Hengyi, who is called Weiwei by relatives and close friends, can't recall what inspired his interest in chess. No one in the family played the game when Hengyi taught himself to play at 8 years old.
"We received a gift from one of our family friends," Hengyi said. "It was a pretty nice chess set.
"I believe I had this book - a self-teaching book. I just read it."
He began to flourish under the tutelage of Kranich-Ritter, the chess coach at Tampa Palms Elementary.
Kranich-Ritter said Hengyi's chess board skill is beginning to reach rarified air. His chess rating of 2,000 establishes him as an expert player.

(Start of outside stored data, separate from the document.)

-- ==== Sys2Proof/Machine/Normalize.lean ====
section
/-! DEFINITION. The NORM operation (spec/42_decode.md R90 to R97). -/

namespace Sys2Proof.Machine

/-- One element of the map (R93, R94): subtract the calibration, multiply by the gain, add the offset, each rounded. -/
def celsius (p : Config.Params) (x c : F64) : F64 := fadd (fmul (fsub x c) p.kGain) p.kOffset

/-- `T(D)` of R94, the transform as a function of the integer difference. -/
def celsiusOfDiff (p : Config.Params) (d : Int) : F64 := fadd (fmul (i2f d) p.kGain) p.kOffset

/-- The whole map of R90, element by element (R96). -/
def tempMap (p : Config.Params) (s : State) : List F64 :=
  List.zipWith (fun v c => celsius p (i2f v) c) (workingGrid p s.frame) (s.calElems p)

/-- NORM of R90 for any parameter record: the calibration check comes first (R91). -/
def normOperation (p : Config.Params) (s : State) : State :=
  if s.calValid then s.finish .temperature (some (tempMap p s)) else s.raise .noCalibration

/-- NORM (R90). NO_CALIBRATION is a result of the step, not a fault of the model (R121, U1). -/
def execNorm (s : State) : Host.Outcome State Fault Refusal := .next (normOperation Config.tdec s)

end Sys2Proof.Machine
end

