-- ==== Sys2Proof/Certificates/Slice0/Obligations.lean ====
section
/-! DEFINITION. The statements for the provers, each a proposition about the model, in the order of the spec's files. Sizes
and constants stand as the spec writes them (155 rows, 206 columns, 208 raw columns, 31930 pixels, 64896 bytes). -/

open Sys2Proof Sys2Proof.Machine

/-! ### Parameters, numbers, binary64 (spec/00_scope.md) -/

/-- R5: the value column, and the relation column. -/
def Obligations.ParametersOfThisHardware : Prop :=
  Config.tdec.chunkBytes = 16224 ∧ Config.tdec.nChunks = 4 ∧ Config.tdec.frameBytes = 64896 ∧
    Config.tdec.rowsRaw = 156 ∧ Config.tdec.colsRaw = 208 ∧ Config.tdec.nRaw = 32448 ∧
    Config.tdec.cropRows = 1 ∧ Config.tdec.cropCols = 2 ∧ Config.tdec.rows = 155 ∧ Config.tdec.cols = 206 ∧
    Config.tdec.nPix = 31930 ∧ Config.tdec.statusOffset = 20 ∧ Config.tdec.statusCal = 1 ∧
    Config.tdec.statusNorm = 3 ∧ Config.tdec.pixelBits = 16 ∧ Config.tdec.wf = true ∧
    Config.tdec.frameBytes = 2 * Config.tdec.nRaw ∧
    (∀ i k, i < 4 → k < 16224 →
      39 * i ≤ (chunkBase Config.tdec i + k) / 416 ∧ (chunkBase Config.tdec i + k) / 416 ≤ 39 * i + 38)

/-- R6: the three constants are the binary64 values nearest to their decimal literals, with the bit patterns and the
exact values of the table. -/
def Obligations.ConstantsAreNearestLiterals : Prop :=
  Config.tdec.kGain = 0x3F925460AA64C2F8#64 ∧ Config.tdec.kOffset = 0x4045000000000000#64 ∧
    Config.tdec.kDead = 0x3FD3333333333333#64 ∧
    Config.tdec.kGain = roundQuot (179 * 2 ^ 1074) 10000 ∧ Config.tdec.kOffset = roundQuot (42 * 2 ^ 1074) 1 ∧
    Config.tdec.kDead = roundQuot (3 * 2 ^ 1074) 10 ∧
    units Config.tdec.kGain * 2 ^ 55 = 644915466639455 * 2 ^ 1074 ∧ units Config.tdec.kOffset = 42 * 2 ^ 1074 ∧
    units Config.tdec.kDead * 2 ^ 54 = 5404319552844595 * 2 ^ 1074

/-- R8, `RN`: whenever `num / den` units does not round past the largest binary64, `RN` gives a finite value, no finite
binary64 is nearer, and where another one is just as near the last significand bit of the result is 0. -/
def Obligations.RoundingIsNearestTiesToEven : Prop :=
  ∀ (num : Int) (den : Nat), 0 < den → roundUnits num.natAbs den < infBits →
    isFinite (roundQuot num den) = true ∧
      ∀ y : F64, isFinite y = true →
        (num - units (roundQuot num den) * den).natAbs ≤ (num - units y * den).natAbs ∧
          ((num - units (roundQuot num den) * den).natAbs = (num - units y * den).natAbs →
            units y ≠ units (roundQuot num den) → (roundQuot num den).toNat % 2 = 0)

/-- R8, `i2f`: exact for every integer of magnitude up to 2^53. -/
def Obligations.IntegersConvertExactly : Prop :=
  ∀ n : Int, n.natAbs ≤ 2 ^ 53 → isFinite (i2f n) = true ∧ units (i2f n) = n * 2 ^ 1074

/-! ### State, flags, ports (spec/10_state.md, spec/20_memory.md) -/

/-- R14: STATUS is the two flags, bit 0 CAL_VALID and bit 1 DP_DONE; reading it between operations delivers it and has no
other effect (what was read stands in the model's own field `lastRead`, log 8); during an operation the read is refused
(R144). -/
def Obligations.StatusViewOfFlags : Prop :=
  ∀ (s : State) (rest : List HostMove), s.host = .read .status :: rest →
    s.status.getLsbD 0 = s.calValid ∧ s.status.getLsbD 1 = s.dpDone ∧
      (s.busy = false → step s = .next { s with host := rest, lastRead := some (.code s.status) }) ∧
      (s.busy = true → step s = .refused .readWhileBusy)

/-- R14 and R22 (i): under the invariant of the model STATUS reads `0b00` or `0b11`. -/
def Obligations.StatusReadsBothOrNone : Prop :=
  ∀ s : State, s.Inv → s.status = 0b00#2 ∨ s.status = 0b11#2

/-- R32: the DEAD read port, by its linear index: refused during an operation, while `DP_DONE = 0`, and from index 31930
on; else it delivers the bit (into the model's own field `lastRead`, log 8) and has no side effect. -/
def Obligations.DeadReadPort : Prop :=
  ∀ (s : State) (i : BitVec 15) (rest : List HostMove), s.host = .read (.dead i) :: rest →
    if s.busy = true then step s = .refused .readWhileBusy
    else if s.dpDone = false then step s = .refused .deadBeforeDetection
    else if 31930 ≤ i.toNat then step s = .refused .deadIndex
    else
      ∀ l b, s.dead = some l → l[i.toNat]? = some b →
        step s = .next { s with host := rest, lastRead := some (.bit b) }

/-- R33, R122 and R144: the read of the TMAP buffer, in every form. During an operation it is refused (R144). At index
31930 or more it is refused under the name tmapIndex, which is the model's own choice (log 15). Else the host reads the
element the buffer holds there; where it holds none it reads some word, whichever (the model's free value, log 7). What was
read stands in the model's own field `lastRead` (log 8), and nothing else changes. -/
def Obligations.TmapBufferRead : Prop :=
  ∀ (s : State) (i : BitVec 15) (rest : List HostMove), s.host = .read (.tmap i) :: rest →
    if s.busy = true then step s = .refused .readWhileBusy
    else if 31930 ≤ i.toNat then step s = .refused .tmapIndex
    else
      (∀ l x, s.tmap = some l → l[i.toNat]? = some x →
          step s = .next { s with host := rest, lastRead := some (.word x) }) ∧
        ((∀ l, s.tmap = some l → l[i.toNat]? = none) → ∃ w : F64,
          step s = .next { s with host := rest, lastRead := some (.word w), freeCount := s.freeCount + 1 })
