-- ==== Sys2Proof/Laws/Operands.lean ====
section
/-! SUPPORT. Sizes and elements of the grids, the stores and the map: one lemma per shared operation. -/

namespace Sys2Proof.Machine

@[simp] theorem workingGrid_length (p : Config.Params) (m : Memory) : (workingGrid p m).length = p.nPix := by
  simp [workingGrid]

/-- An element of the working grid by linear index (R55). -/
theorem workingGrid_getElem? (p : Config.Params) (m : Memory) (i : Nat) :
    (workingGrid p m)[i]? = if i < p.nPix then some (rawPixel p m (i / p.cols) (i % p.cols)) else none := by
  unfold workingGrid
  rw [List.getElem?_map]
  by_cases h : i < p.nPix
  · simp [h]
  · simp [h]

/-- Linear indexes of in-range coordinates are in range and split back into the coordinate (R7). -/
theorem gridIndex_lt (p : Config.Params) (r c : Nat) (hr : r < p.rows) (hc : c < p.cols) :
    gridIndex p r c < p.nPix ∧ gridIndex p r c / p.cols = r ∧ gridIndex p r c % p.cols = c := by
  unfold gridIndex Config.Params.nPix
  have h0 : 0 < p.cols := by omega
  refine ⟨?_, ?_, ?_⟩
  · have : p.cols * (r + 1) ≤ p.cols * p.rows := Nat.mul_le_mul_left _ hr
    rw [Nat.mul_add, Nat.mul_one] at this
    rw [Nat.mul_comm p.rows]
    omega
  · rw [Nat.mul_add_div h0, Nat.div_eq_of_lt hc, Nat.add_zero]
  · rw [Nat.mul_add_mod, Nat.mod_eq_of_lt hc]

/-- An element of the working grid by coordinate (R55). -/
theorem workingGrid_at (p : Config.Params) (m : Memory) (r c : Nat) (hr : r < p.rows) (hc : c < p.cols) :
    (workingGrid p m)[gridIndex p r c]? = some (rawPixel p m r c) := by
  obtain ⟨h1, h2, h3⟩ := gridIndex_lt p r c hr hc
  rw [workingGrid_getElem?, if_pos h1, h2, h3]

@[simp] theorem deadMask_length (p : Config.Params) (g : List Int) : (deadMask p g).length = g.length := by
  simp [deadMask]

@[simp] theorem calElems_length (p : Config.Params) (s : State) : (s.calElems p).length = p.nPix := by
  unfold State.calElems calUnspecified
  split
  · split <;> simp_all
  · simp

/-- A store that holds a whole grid reads as that grid. -/
theorem calElems_of_cal (p : Config.Params) (s : State) (l : List F64) (h : s.cal = some l) (hl : l.length = p.nPix) :
    s.calElems p = l := by
  simp [State.calElems, h, hl]

@[simp] theorem tempMap_length (p : Config.Params) (s : State) : (tempMap p s).length = p.nPix := by
  simp [tempMap]

/-- An element of the map, from the pixel and the calibration element at the same index (R96). -/
theorem tempMap_getElem? (p : Config.Params) (s : State) (i : Nat) (v : Int) (c : F64)
    (hv : (workingGrid p s.frame)[i]? = some v) (hc : (s.calElems p)[i]? = some c) :
    (tempMap p s)[i]? = some (celsius p (i2f v) c) := by
  simp [tempMap, List.getElem?_zipWith, hv, hc]

end Sys2Proof.Machine
end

"It represents one half of 1 percent of all tournament players," said Kranich-Ritter, a former New York state women's chess champion. "That's the level I reached when I played. My student is catching up to me."
Yougui Wu, Hengyi's father and a professor in the Epidemiology and Biostatistics Department at the University of South Florida's College of Public Health, said he is proud of how well his son is handling the win. Hengyi's mother, Hongyan Lu, is a computer engineer. He has a 6-year-old brother, Jay.
"It's not all about the trophy; it is also about spirit," Yougui Wu said.
The professor said he believes discipline and his son's desire to succeed were beneficial, but Hengyi could work harder. Chinese culture in Yougui Wu's generation demanded hard work.
"It takes a lot to get to this point," Yougui Wu said of Hengyi's national title. "I want him to have the experience of being rewarded through hard work."
Hengyi doesn't follow a rigid practice schedule. Sometimes he spends an hour on weeknights playing online or grabbing a board game. He dedicates from two to four hours studying chess on weekends.
He plans to apply this spring for a spot in the International Baccalaureate program at King High School for next school year. He doesn't plan to compete at the 2009 Grade Nationals in Houston.
Hengyi considers chess a hobby that is likely to take a back seat when he starts college.
Until then, Hengyi plans to focus on increasing his chess rating to potentially 2,200 to become a master player. He also wants to earn a spot on the All-American team to represent the country at international tournaments.
"The best way to get better is to analyze the top 10 best players' games and, of course, practice," Hengyi said.